Still, if this democratic coalition that now controls the West Virginia Democratic Party truly wants to help their fellow citizens, supporting BBB would be the best way. And, maybe they should seek to meet with Biden about it rather than Manchin. Rumor has it that some people in West Virginia feel that Manchin is out of touch with his constituents. Perhaps it’s because in a state where the median income is $48,037, and the per capita income is $27,346, Manchin drives an $81,000 Maserati Levante, and lives in a house on the Kanawha River that he and his wife purchased for $765,000 in January 2021. When they are in Washington, D.C., they live in a houseboat that cost $250,000.
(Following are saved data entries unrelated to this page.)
/-- Reservations (R133, R151, R152): RESERVE delivers the word and reserves its line; COMMIT either stores and answers TRUE or stores nothing
and answers FALSE, the latter without a reservation of the line; through a segment register a reservation held makes it store. -/
def Obligations.Reservations : Prop :=
  ∀ (s : State) (c : CoreId) (d a b : RegN) (x : BitVec 5) (sel off pa : Nat) (w : Word), AtEase s c.val → Settled s c.val →
    let va := s.reg c.val a.val
    let vb := s.reg c.val b.val
    let vd := s.reg c.val d.val
    (Names s c.val va vb x .read sel off pa w →
      ∃ t, exec (.reserve c d a b x) s = .next t ∧ t.reg c.val d.val = w ∧ (t.core c.val).resv = some (pa / 8) ∧
        KeepsMem s t c.val [d.val] false (regGrp d.val) (fun _ => False) (s.nextIp c.val)) ∧
    (Names s c.val va vb x .write sel off pa w → Storable s c.val sel off pa vd →
      ∃ t, exec (.commit c d a b x) s = .next t ∧ (t.core c.val).resv = none ∧
        ((t.reg c.val d.val = trueW ∧ t.peekWord pa = (vd, .ok) ∧
            KeepsMem s t c.val [d.val] false (regGrp d.val) (· = pa) (s.nextIp c.val)) ∨
         (t.reg c.val d.val = falseW ∧ KeepsMem s t c.val [d.val] false (regGrp d.val) (fun _ => False) (s.nextIp c.val))) ∧
        ((s.core c.val).resv ≠ some (pa / 8) → t.reg c.val d.val = falseW) ∧
        ((s.core c.val).resv = some (pa / 8) → x.getLsbD 0 = true → t.reg c.val d.val = trueW))

/-- SWAP, FADD and CAS2 (R133, R153, R154). SWAP and FADD deliver the old word and store the register's word or the sum; a FIX pair adds as ADDW with
its flags, a QTY pair of equal dimensions exactly. Where both words of the even pair equal d and d + 1, CAS2 stores both from d + 2 and d + 3 and
d + 2 becomes TRUE; else the two words are delivered to d and d + 1 and d + 2 becomes FALSE. -/
def Obligations.AtomicExchanges : Prop :=
  (∀ (s : State) (c : CoreId) (d a b : RegN) (x : BitVec 5) (sel off pa : Nat) (w : Word), AtEase s c.val → Settled s c.val →
     let va := s.reg c.val a.val
     let vb := s.reg c.val b.val
     let vd := s.reg c.val d.val
     let p := w.pay
     let r := vd.pay
     Names s c.val va vb x .write sel off pa w → Storable s c.val sel off pa vd →
     (∃ t, exec (.swap c d a b x) s = .next t ∧ t.reg c.val d.val = w ∧ t.peekWord pa = (vd, .ok) ∧
       KeepsMem s t c.val [d.val] false (regGrp d.val) (· = pa) (s.nextIp c.val)) ∧
     (w.tag = Tag.fix → vd.tag = Tag.fix →
       ∃ t, exec (.fadd c d a b x) s = .next t ∧ t.reg c.val d.val = w ∧ t.peekWord pa = (fixW (p + r), .ok) ∧
         t.asrR c.val = setFld (s.asrR c.val) 3 0 ((p + r).msb.toNat * 8 + (decide (p + r = 0#64)).toNat * 4 +
           (decide (2 ^ 64 ≤ p.toNat + r.toNat)).toNat * 2 + (decide (outOf64 (p.toInt + r.toInt))).toNat) ∧
         t.fsrR c.val = s.fsrR c.val ∧
         KeepsMem s t c.val [d.val] true (regGrp d.val ||| grpQ) (· = pa) (s.nextIp c.val)) ∧
     (w.tag = Tag.qty → vd.tag = Tag.qty → fld p 17 0 = fld r 17 0 → -(2 ^ 45) ≤ sfld p 63 18 + sfld r 63 18 →
       sfld p 63 18 + sfld r 63 18 < 2 ^ 45 →
       ∃ t v, exec (.fadd c d a b x) s = .next t ∧ t.reg c.val d.val = w ∧ t.peekWord pa = (⟨Tag.qty, v⟩, .ok) ∧
         sfld v 63 18 = sfld p 63 18 + sfld r 63 18 ∧ fld v 17 0 = fld p 17 0 ∧
         KeepsMem s t c.val [d.val] false (regGrp d.val) (· = pa) (s.nextIp c.val))) ∧
  (∀ (s : State) (c : CoreId) (d a b : RegN) (x : BitVec 5) (sel off pa : Nat) (m0 m1 : Word), AtEase s c.val → Settled s c.val →
     let r := fun k => s.reg c.val (d.val + k)
     let vb := s.reg c.val b.val
     d.val % 4 = 0 → pa % 2 = 0 →
     Names s c.val (s.reg c.val a.val) vb x .write sel off pa m0 →
     Names s c.val (s.reg c.val a.val) ⟨vb.tag, vb.pay + 1#64⟩ x .write sel (off + 1) (pa + 1) m1 →
     Storable s c.val sel off pa (r 2) → Storable s c.val sel (off + 1) (pa + 1) (r 3) →
     (m0 = r 0 → m1 = r 1 →
       ∃ t, exec (.cas2 c d a b x) s = .next t ∧ t.reg c.val (d.val + 2) = trueW ∧ t.peekWord pa = (r 2, .ok) ∧
         t.peekWord (pa + 1) = (r 3, .ok) ∧
         KeepsMem s t c.val [d.val + 2] false (regGrp d.val) (fun q => q = pa ∨ q = pa + 1) (s.nextIp c.val)) ∧
     (¬ (m0 = r 0 ∧ m1 = r 1) →
       ∃ t, exec (.cas2 c d a b x) s = .next t ∧ t.reg c.val d.val = m0 ∧ t.reg c.val (d.val + 1) = m1 ∧ t.reg c.val (d.val + 2) = falseW ∧
         KeepsMem s t c.val [d.val, d.val + 1, d.val + 2] false (regGrp d.val) (fun _ => False) (s.nextIp c.val)))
In a December 21, 2021 Opinion piece in the Register~Herald from Beckley, West Virginia, entitled WVa Working Families Need BBB Lifelines, the author spells it out. “West Virginia families are struggling with childcare, home health care and education costs, increasing prescription medication prices, and other essential services. By extending the child tax credit and providing paid family leave as found in Build Back Better, new parents will be able to offset the tremendous costs of raising a child while also ensuring they can return to work when they are ready, spurring economic growth and actively combating inflation. For my family, like thousands of other working families across the state, the prospect of lowering the cost of essential services like childcare, education, prescription drugs and health care is a lifeline that is long overdue.”
The question is: Will their message get to President Biden?